EXERCISE DESCRIPTION: The entries below hold a line with "exec (.partitionTableWrite p" and a line with "t.hub.pcmd = [value, s.reg". Return those lines and all that lie between them, exactly and only.
═══ INPUT RECORDS
/-- R378 to R381, R383, R386, R391, R395 and R398, the partition commands, each completing with OK and SEQ one higher: CONFIGURE and RETIRE
make a partition READY and EMPTY; ADMIT makes a world RUNNING, or ADMITTED where it is confidential; a world with nothing running departs
at once, and is ABSENT, its frames free, once the departure completes; INVTLB, INVNAME, RELNAMES and ROUTINE remove translations and cached
names, release a completed launch's names, set a routine; ASSIGN gives frames of zeros to a world, RELEASE takes them back. A command that
fails its tests completes with DENIED and does nothing; that a DEPART of an ABSENT world does so is the model's reading (log entry 18). -/
def Obligations.PartitionCommands : Prop :=
  (∀ (s : State) (w : List W64), regsOk s → let f := pcFunc w; let p := pcPart w
    (Commanded s 1 w → s.configOk p = true → ∃ t, exec .configure s = .next t ∧ t.partState p = 1 ∧ Completed s t 0 ∧
      MemoryKept s t ∧ t.groups = s.groups) ∧
    (Commanded s 1 w → s.configOk p = false → ∃ t, exec .configure s = .next t ∧ t.partState p = s.partState p ∧ Completed s t 2 ∧
      MemoryKept s t ∧ t.groups = s.groups) ∧
    (Commanded s 2 w → s.partState p = 1 → s.worldsIn p = 0 → s.frozenPart p = false → ∃ t, exec .retire s = .next t ∧
      t.partState p = 0 ∧ Completed s t 0 ∧ MemoryKept s t ∧ t.groups = s.groups) ∧
    (Commanded s 3 w → s.admitOk f p = true → ∃ t, exec .admitWorld s = .next t ∧ t.partOf f = p ∧ f ∈ t.hub.netKeys ∧
      t.worldState f = (if s.worldConf f then 1 else 2) ∧ Completed s t 0 ∧ MemoryKept s t ∧ t.groups = s.groups) ∧
    (Commanded s 4 w → s.worldState f = 0 → ∃ t, exec .depart s = .next t ∧ Completed s t 2 ∧ MemoryKept s t ∧ t.groups = s.groups) ∧
    (Commanded s 4 w → s.worldState f = 1 ∨ s.worldState f = 2 → s.allEnded f = true → (∀ l ∈ s.launches, l.func ≠ f) →
      ∃ t, exec .depart s = .next t ∧ t.worldState f = 3 ∧ t.partState (s.partOf f) = 2 ∧ f ∈ t.hub.departing ∧ t.hub.pcmd = w ∧
        t.mem = s.mem ∧ t.groups = s.groups ∧ ∀ q < 4096, t.qValid q = true → t.qFunc q ≠ f) ∧
    (∀ g < 64, g ∈ s.hub.departing → s.allEnded g = true → ∃ t, exec (.departComplete g) s = .next t ∧ t.worldState g = 0 ∧
      g ∉ t.hub.departing ∧ (∀ x ∈ t.hub.frames, bitAt x.2 7 = true → bitsN x.2 5 0 ≠ g) ∧ (∀ k ∈ t.hub.netKeys, k ≠ g) ∧ t.mem = s.mem ∧
      ((∀ y ∈ s.hub.departing, y ≠ g → s.partOf y ≠ s.partOf g) → t.partState (s.partOf g) = 1) ∧
      (Commanded s 4 w → f = g → Completed s t 0))) ∧
  (∀ (s : State) (w : List W64), regsOk s → let f := pcFunc w; let va := (pcArg0 w).toNat; let n := (pcArg1 w).toNat
    (Commanded s 5 w → va % 4096 = 0 → s.pagesBusy f va n = false → (∀ e ∈ s.escrow, e.level ≠ .priv) → ∃ t, exec .invtlb s = .next t ∧ Completed s t 0 ∧
      MemoryKept s t ∧ t.groups = s.groups ∧ (∀ pkg, ∀ x ∈ (t.core pkg).tlb, x.meets f va n = false) ∧
      ∀ pkg, ∀ x ∈ (s.core pkg).tlb, x.meets f va n = false → x ∈ (t.core pkg).tlb) ∧
    (Commanded s 6 w → ∃ t, exec .invname s = .next t ∧ Completed s t 0 ∧ MemoryKept s t ∧ t.groups = s.groups ∧
      (∀ pkg, ∀ x ∈ (t.core pkg).ncache, x.func ≠ f) ∧ ∀ pkg, ∀ x ∈ (s.core pkg).ncache, x.func ≠ f → x ∈ (t.core pkg).ncache) ∧
    (∀ fs, Commanded s 7 w → frameList w = some fs → (∀ x ∈ fs, s.assignable f x = true) → ∃ t, exec .assign s = .next t ∧
      Completed s t 0 ∧ (∀ x ∈ fs, t.frame (4096 * x) = BitVec.ofNat 8 (0x80 + (if s.worldConf f then 0x40 else 0) + f)) ∧
      (∀ x, x ∉ fs → t.frame (4096 * x) = s.frame (4096 * x)) ∧
      ∀ a, t.mem.get a = if a / 4096 ∈ fs then 0 else s.mem.get a) ∧
    (∀ fs, Commanded s 7 w → frameList w = some fs → (∃ x ∈ fs, s.assignable f x = false) → ∃ t, exec .assign s = .next t ∧
      Completed s t 2 ∧ t.hub.frames = s.hub.frames ∧ MemoryKept s t) ∧
    (∀ fs, Commanded s 8 w → frameList w = some fs → (∀ x ∈ fs, bitAt (s.frame (4096 * x)) 7 = true → bitsN (s.frame (4096 * x)) 5 0 = f) →
      ∃ t, exec .release s = .next t ∧ Completed s t 0 ∧ MemoryKept s t ∧ (∀ x ∈ fs, bitAt (t.frame (4096 * x)) 7 = false) ∧
        ∀ x, x ∉ fs → t.frame (4096 * x) = s.frame (4096 * x)) ∧
    (∀ l x, Commanded s 9 w → bitsN (pcArg0 w) 63 16 = 0 → pcArg1 w = 0 → s.oldLaunch f (bitsN (pcArg0 w) 15 0) = some l →
      s.launches[l]? = some x → ∃ t, exec .relnames s = .next t ∧ Completed s t 0 ∧ (∃ y, t.launches[l]? = some y ∧ y.released = true) ∧
        ∀ g ∈ x.groups, (t.grp g).st = .invalid) ∧
    (∀ ws, Commanded s 10 w → bitsN (pcArg0 w) 63 11 = 0 → let count := bitsN (pcArg0 w) 10 6; let slot := bitsN (pcArg0 w) 5 0
      1 ≤ count → count ≤ 16 → s.routineWords n count = some ws → ∃ t, exec .routine s = .next t ∧ Completed s t 0 ∧ MemoryKept s t ∧
        t.groups = s.groups ∧ t.routineOf f slot = some ws ∧
        ∀ g k, (g ≠ f ∨ k ≠ slot) → t.routineOf g k = s.routineOf g k))

/-- R363, R378, R382, R385, R399, R433 and R446, writes of management registers: a queue table entry with V clear takes every word, one with
V set only a write that clears V, and a page bound elsewhere leaves V clear; words 1 to 6 of an EMPTY partition that no lock freezes (the freeze is R386's, that it covers words 1 to 6 the model's reading, log entry 18); an
ABSENT world's root and pool; PCMD's word 0 starts a command with words 1 and 2, or completes with DENIED where it names none (R379); PWRCAP is held in its range; a
window entry takes no write of STATE 3. -/
def Obligations.ManagementWrites : Prop :=
  (∀ (s : State) (q word : Nat) (value : W64), q < 4096 → word < 3 →
    (s.qValid q = false → (word ≠ 0 ∨ bitAt value 0 = false ∨ s.pageTaken q (bitsN value 15 10) (bitsN value 31 16) = false) →
      exec (.queueTableWrite q word value) s = .next (s.setReg (offQueue q word) (value &&& queueMask word))) ∧
    (s.qValid q = false → word = 0 → bitAt value 0 = true → s.pageTaken q (bitsN value 15 10) (bitsN value 31 16) = true → regsOk s →
      ∃ t, exec (.queueTableWrite q word value) s = .next t ∧ t.qValid q = false) ∧
    (s.qValid q = true → ¬(word = 0 ∧ bitAt value 0 = false) → exec (.queueTableWrite q word value) s = .next s) ∧
    (s.qValid q = true → word = 0 → bitAt value 0 = false → regsOk s →
      ∃ t, exec (.queueTableWrite q word value) s = .next t ∧ t.qValid q = false)) ∧
  (∀ (s : State) (p word : Nat) (value : W64), p < 24 → 1 ≤ word → word ≤ 6 →
    exec (.partitionTableWrite p word value) s =
      .next (if s.partState p = 0 ∧ s.frozenPart p = false then s.setReg (offPart p word) value else s)) ∧
  (∀ (s : State) (f : Nat) (value : W64), f < 64 → s.frozen f = false →
    (s.worldState f = 0 → exec (.registerWrite (offWorld f 1) value) s = .next (s.setReg (offWorld f 1) value)) ∧
    (s.worldState f ≠ 0 → exec (.registerWrite (offWorld f 1) value) s = .next s) ∧
    (s.worldState f = 0 → exec (.registerWrite (offSave f 0) value) s = .next (s.setReg (offSave f 0) (value &&& 0x01FFFFFFFFFF0000)))) ∧
  (∀ (s : State) (value : W64), regsOk s →
    (s.hub.pcmd = [] → 1 ≤ bitsN value 7 0 → bitsN value 7 0 ≤ 10 → ∃ t, exec (.registerWrite (offPcmd 0) value) s = .next t ∧
      t.hub.pcmd = [value, s.reg (offPcmd 1), s.reg (offPcmd 2)] ∧ bitAt (t.reg offPstat) 63 = true) ∧
    (s.hub.pcmd = [] → bitsN value 7 0 = 0 ∨ 10 < bitsN value 7 0 → ∃ t, exec (.registerWrite (offPcmd 0) value) s = .next t ∧
      Completed s t 2) ∧
    (s.hub.pcmd ≠ [] → exec (.registerWrite (offPcmd 0) value) s = .next s) ∧
    (∃ t, exec (.registerWrite offPwrcap value) s = .next t ∧ (t.reg offPwrcap).toNat = min 3200 (max 1600 (bitsN value 15 0))) ∧
    (∀ n < 64, (bitsN value 1 0 = 3 → exec (.windowEntryWrite n value) s = .next s) ∧
      (bitsN value 1 0 ≠ 3 → ∃ t, exec (.windowEntryWrite n value) s = .next t ∧ t.winState n = bitsN value 1 0 ∧
        t.winTkov n = bitAt value 2 ∧ t.winEp n = bitsN value 47 32)))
══════
RESULT FOR THIS EXERCISE:
    exec (.partitionTableWrite p word value) s =
      .next (if s.partState p = 0 ∧ s.frozenPart p = false then s.setReg (offPart p word) value else s)) ∧
  (∀ (s : State) (f : Nat) (value : W64), f < 64 → s.frozen f = false →
    (s.worldState f = 0 → exec (.registerWrite (offWorld f 1) value) s = .next (s.setReg (offWorld f 1) value)) ∧
    (s.worldState f ≠ 0 → exec (.registerWrite (offWorld f 1) value) s = .next s) ∧
    (s.worldState f = 0 → exec (.registerWrite (offSave f 0) value) s = .next (s.setReg (offSave f 0) (value &&& 0x01FFFFFFFFFF0000)))) ∧
  (∀ (s : State) (value : W64), regsOk s →
    (s.hub.pcmd = [] → 1 ≤ bitsN value 7 0 → bitsN value 7 0 ≤ 10 → ∃ t, exec (.registerWrite (offPcmd 0) value) s = .next t ∧
      t.hub.pcmd = [value, s.reg (offPcmd 1), s.reg (offPcmd 2)] ∧ bitAt (t.reg offPstat) 63 = true) ∧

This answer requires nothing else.